Логическую дискуссию с представителями спиритуальной герменевтики осложняет обстоятельство, что, с одной стороны, они с апологетическими намерениями включают себя в языковую игру, подразумевающую обоснованную рациональность, а с другой стороны, обосновывают притязание на абсолютную ценность Писания при помощи круговой аргументации, которая, согласно критериям той же самой рациональности, не обладает никакой доказательной силой. Библия и авторитет Святого Духа удостоверяют друг друга без привлечения какой-то внешней инстанции. То есть о Святом Духе и Его авторитете протестанты знают из текста Писания, авторитетность слов которого обосновывается действием Святого Духа. Согласно критериям современной логики, такая схема аргументирования считается уязвимой для критики35. В связи с этим вопрос о соответствии спиритуальных подходов постмодернистскому научному дискурсу видится, на первый взгляд, праздным. Если спиритуально ориентированная герменевтика и исторические науки оказались несовместимыми величинами, не будет ли столь же неудачной попытка соединения такой герменевтики с перспективой «постмодернистской» парадигмы? Однако в действительности представители консервативных течений протестантизма в настоящее время зачастую констатируют необходимость включения традиционных теологических и связанных с ними миссионерских подходов с тенденциями постмодерна. Речь, в первую очередь, идет о мыслителях из США. Некоторые исследователи предлагают ввести жесткое разграничение между терминами «фундаменталист» и «евангелик»36. Фундаменталисты — это те, кто представляет консервативное протестантское течение начала XX века и имеет своей характерной особенностью буквальное понимание текста Библии. В 1920, 1930 и 1940-е годы фундаменталисты были ясно различаемыми в пределах культуры США и западной Европы.

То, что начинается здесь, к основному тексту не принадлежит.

/-! ## Video inputs (08) -/

/-- 08 section 8.1, R145, R146. A frame matches the lowest-numbered non-empty entry whose lines it has and whose
period it is within the tolerance of. FORMAT_PUT is refused BAD_VALUE above entry 15. READ answers with the entry. A
WRITE is refused, in order, for entries 0 to 9, for a scan outside its enumeration, and BUSY for a forced entry;
taken it clamps and stores the entry, lines of 0 emptying it (the other fields then not read, log 49; scan by value
in the listed order, log 31), and returns to SEARCHING, A before B (the model's choice, log 64), each input locked
to or searching with it (its lock start then none, log 57). -/
def Obligations.FormatEntries : Prop :=
  ∀ s : State,
    let agrees : EntryNo → Nat → Nat → Prop := fun e lines period =>
      ∃ f, s.format e = some f ∧ f.lines = lines ∧ f.period ≤ period + f.tolerance ∧
        period ≤ f.period + f.tolerance
    (∀ lines period e,
      s.matchEntry lines period = some e ↔
        agrees e lines period ∧ ∀ e' < e, ¬ agrees e' lines period) ∧
    (∀ lines period, s.matchEntry lines period = none ↔ ∀ e, ¬ agrees e lines period) ∧
    (∀ tag, s.admits tag →
      (∀ e : EntryNo,
        exec (.formatPutRead tag e.val) s =
          .next (s.taken.replied 0x41 tag (.ok false (.format (s.format e))))) ∧
      (∀ number raw, 15 < number →
        exec (.formatPutRead tag number) s = .next (s.refusedWith 0x41 tag .badValue) ∧
          exec (.formatPutWrite tag number raw) s = .next (s.refusedWith 0x41 tag .badValue)) ∧
      (∀ (e : EntryNo) (raw : RawFormat),
        let call := exec (.formatPutWrite tag e.val raw) s
        let forced := s.vin.inputA.mode = .forced e ∨ s.vin.inputB.mode = .forced e
        let scan : Scan := if raw.scan = 0 then .progressive else .interlaced
        let f : Format :=
          ⟨min 1250 (max 200 raw.lines), min 50000 (max 10000 raw.period), min 500 raw.tolerance, scan,
            min 240 (max 1 raw.width), min 135 (max 1 raw.rows)⟩
        let clamped : Bool :=
          decide (f.lines ≠ raw.lines ∨ f.period ≠ raw.period ∨ f.tolerance ≠ raw.tolerance ∨
            f.width ≠ raw.width ∨ f.rows ≠ raw.rows)
        let searches : Input → State → State := fun i t =>
          let r := t.input i
          if r.matched = some e ∧ (r.lock = .searching ∨ (r.lock = .locked ∧ r.mode = .autoDetect)) then
            (t.setInput i
              { r with
                lock := .searching, matched := none, matchCount := 0, missCount := 0, missEnd := none
                lockStart := none }).lockChanged i r.lock
          else t
        let stored : Option Format → Bool → Prop := fun x c =>
          call =
            .next ((searches .b (searches .a
                { s.taken with
                  vin := { s.vin with formats := s.vin.formats.set e.val x e.isLt } })).refreshOutputs.replied
              0x41 tag (.ok c (.format x)))
        (e.val < 10 → call = .next (s.refusedWith 0x41 tag .badValue)) ∧
        (raw.lines ≠ 0 → 1 < raw.scan → call = .next (s.refusedWith 0x41 tag .badValue)) ∧
        (10 ≤ e.val → raw.lines = 0 ∨ raw.scan ≤ 1 → forced →
          call = .next (s.refusedWith 0x41 tag .busy)) ∧
        (10 ≤ e.val → raw.lines = 0 → ¬ forced → stored none false) ∧
        (10 ≤ e.val → raw.lines ≠ 0 → raw.scan ≤ 1 → ¬ forced → stored (some f) clamped)))

/-- R148, R150 to R152, R157. A frame start of an input that has sync gives the record of the rules: an unmeasured
one judges nothing; a measured one moves the candidate and the counts, locks at the lock count and unlocks at the
unlock count in AUTO_DETECT (the frame that unlocks is the next candidate, and the input stays SEARCHING with a lock
count of 1 too: the model's choice, log 24); in NO_SIGNAL nothing changes (the model's choice, log 45); in FORCED
mode the first locks and the others move the counts alone (log 22). It starts the next interval and the missing
watch of the entry. The lock change, the pending change, the outputs in progress and the frame starts of the outputs
follow in this order. -/
def Obligations.FramesMeasured : Prop :=
  ∀ (s : State) (i : Input) (micros : Nat),
    let r := s.input i
    let S := s.time.S
    let lines := min 4095 r.edges
    let period := min 999999 micros
    let m := s.matchEntry lines period
    let span : Option EntryNo → Option Nat := fun x =>
      (x.bind s.format).map fun (f : Format) => (2 * f.period * 48 + 999) / 1000
    let q : InputRecord := if r.valid = true then { r with lines := some lines, period := some period } else r
    let count := if r.matched = m then min 31 (r.matchCount + 1) else 1
    let miss := min 7 (r.missCount + 1)
    let agrees := m ≠ none ∧ m = r.matched
    let after : InputRecord → Option EntryNo → Prop := fun x watched =>
      s.frameRecord i micros =
        { x with
          lastFrame := some S, valid := true, edges := 0, missEnd := (span watched).map (S + ·) }
    (r.lock = .noSignal → exec (.inputFrameStart i micros) s = .next s.quiet.done) ∧
    (r.lock ≠ .noSignal →
      exec (.inputFrameStart i micros) s =
        .next ((((s.quiet.setInput i (s.frameRecord i micros)).lockChanged i r.lock).takeEffect
          i).refreshOutputs.handFrame i).done) ∧
    (r.mode = .autoDetect →
      (r.valid = false → after r r.matched) ∧
      (r.valid = true → r.lock = .searching →
        (m = none → after { q with matched := none, matchCount := 0 } none) ∧
        (m ≠ none → count < r.lockCount → after { q with matched := m, matchCount := count } m) ∧
        (m ≠ none → r.lockCount ≤ count →
          after
            { q with
              matched := m, matchCount := count, lock := .locked, missCount := 0, lockStart := some S }
            m)) ∧
      (r.valid = true → r.lock = .locked →
        (agrees → after { q with missCount := 0 } r.matched) ∧
        (¬ agrees → miss < r.unlockCount → after { q with missCount := miss } r.matched) ∧
        (¬ agrees → r.unlockCount ≤ miss →
          after
            { q with
              lock := .searching, matched := m, matchCount := if m = none then 0 else 1, missCount := 0
              lockStart := none } m))) ∧
    (∀ f, r.mode = .forced f →
      (r.lock = .searching →
        after { q with lock := .locked, matched := some f, lockStart := some S, missCount := 0 }
          (some f)) ∧
      (r.lock = .locked → r.valid = false → after r (some f)) ∧
      (r.lock = .locked → r.valid = true → r.matched = some f →
        (m = some f → after { q with missCount := 0, matchCount := min 31 (r.matchCount + 1) } (some f)) ∧
        (m ≠ some f → after { q with missCount := miss, matchCount := 0 } (some f))))

/-- R149 to R152. A sync edge sets sync present, the watch end to S + 4,800 and counts; in NO_SIGNAL it starts the
search, with its LOCK notice. The sync watch end loses sync in any lock state. The missing watch end takes a
SEARCHING input's candidate, and counts one miss of a LOCKED one, which unlocks it in AUTO_DETECT at the unlock
count and else sets the watch afresh, its match count standing in FORCED mode too (log 22). Each is taken at the
sample it waited for (R2 as log 4 reads it), and what follows a change of the lock state is judged there. -/
def Obligations.SyncAndMissingFrames : Prop :=
  ∀ (s : State) (i : Input),
    let r := s.input i
    let S := s.time.S
    let edge : InputRecord :=
      { r with syncPresent := true, syncWatchEnd := some (S + 4800), edges := min 4095 (r.edges + 1) }
    (r.lock ≠ .noSignal → exec (.syncEdge i) s = .next (s.quiet.setInput i edge).done) ∧
    (r.lock = .noSignal →
      exec (.syncEdge i) s =
        .next
          { s.quiet.setInput i
              { edge with
                lock := .searching, matched := none, matchCount := 0, missCount := 0, lastFrame := none
                valid := false } with
            port := s.port.offer
              (.videoState .lock (some i) (some .noSignal) (some .searching) none r.lines r.period
                (some r.mode) s.vin.selection S) }.done) ∧
    (∀ x, x ≤ S →
      let y := s.takenAt x
      let span : Option Nat :=
        ((match r.mode with
          | .forced f => some f
          | .autoDetect => r.matched).bind s.format).map fun (f : Format) => (2 * f.period * 48 + 999) / 1000
      let miss := min 7 (r.missCount + 1)
      let missed : InputRecord :=
        { r with missCount := miss, valid := false, missEnd := span.map (y + ·) }
      let becomes : Instr → InputRecord → Prop := fun c q =>
        exec c s =
          .next (((((s.quiet.atS y).setInput i q).lockChanged i r.lock).refreshOutputs).atS S).done
      (r.syncWatchEnd = some x →
        becomes (.syncWatchExpiry i)
          { r with
            syncPresent := false, syncWatchEnd := none, lock := .noSignal, matched := none
            lastFrame := none, lockStart := none, missEnd := none, matchCount := 0, missCount := 0 }) ∧
      (r.missEnd = some x →
        (r.lock = .searching →
          becomes (.missingWatchExpiry i)
            { r with matched := none, matchCount := 0, valid := false, missEnd := none }) ∧
        (r.lock = .locked → (∃ f, r.mode = .forced f) ∨ miss < r.unlockCount →
          becomes (.missingWatchExpiry i) missed) ∧
        (r.lock = .locked → r.mode = .autoDetect → r.unlockCount ≤ miss →
          becomes (.missingWatchExpiry i)
            { missed with
              lock := .searching, matched := none, matchCount := 0, missCount := 0, missEnd := none
              lockStart := none })))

Зачастую они использовали доктрину для того, чтобы определить свои собственные культурные границы и демаркировать истинно верующих от неверующих. Фундаменталисты исповедовали учение о вербальной инспирации Писания и заместительной смерти Христа на кресте. Эти верования страховали и поддерживали такие учения, роль которых, как кажется, заключалась в том, чтобы отсекать нехристианскую культуру от христианской ортодоксии37. Однако уже в 1950-е положение дел стало меняться. В это время появляются так называемые «новые доктрины евангельской церкви», в которых было заложено стремление к преодолению психологической изоляции через признание и принятие «светских» ценностных установок38. Начиная с 1970-х и по сегодняшний день, в протестантских церквях северной Америки и западной Европы доктрины все больше и больше смещались из центра к периферии. Между общественным и частным образовался четкий зазор, так что большинство протестантов были вынуждены приватизировать свой религиозный опыт. Смещение от акцента на «доктрину» к акценту на «жизнь», от богословия к духовности, также стало весьма очевидным, помещая евангеликов в неловкую для них близость к либералам, которых они традиционно остро критиковали39. Новая «духовность» оказалась отделенной от когнитивной основы, которой ранее служили религиозные догматы. Прежняя негибкость доктрины сменилась теологической неопределенностью, или, используя слова консервативных протестантских теологов, «ущербным богословием поклонения»40 и «извращенным позитивным Евангелием»41. Евангелики сегодня чаще всего полагают, что Бог может эффективно действовать только в пределах узкого пространства внутреннего опыта; они потеряли интерес (или, возможно, далее не могут поддерживать интерес) к некогда значимым для христиан вероучительным положениям, таким, как учение о творении, общей благодати и провидении. Это относится и к тем доктринам, которые ясно истолковывают смерть Христа как оправдание, искупление и примирение. «Для них, по выражению Д. Веллса, достаточно того, чтобы
просто знать, что Христос так или иначе умер за людей»42. Евангелики, реанимируя пиетизм, следуют, например, за Чарльзом Грэндисоном Финнейем (1792-1875), отцом Второго Великого Пробуждения. В этом движении мало интереса проявлялось к доктринальным тонкостям, и больший акцент делался на личном благочестии и общественной пользе. Итак, в настоящее время евангелик — это тот, кто свободно обращается к христианам любых деноминаций, считающим, что Библия обладает авторитетом (необязательно буквальным) и что спасение даруется через Христа.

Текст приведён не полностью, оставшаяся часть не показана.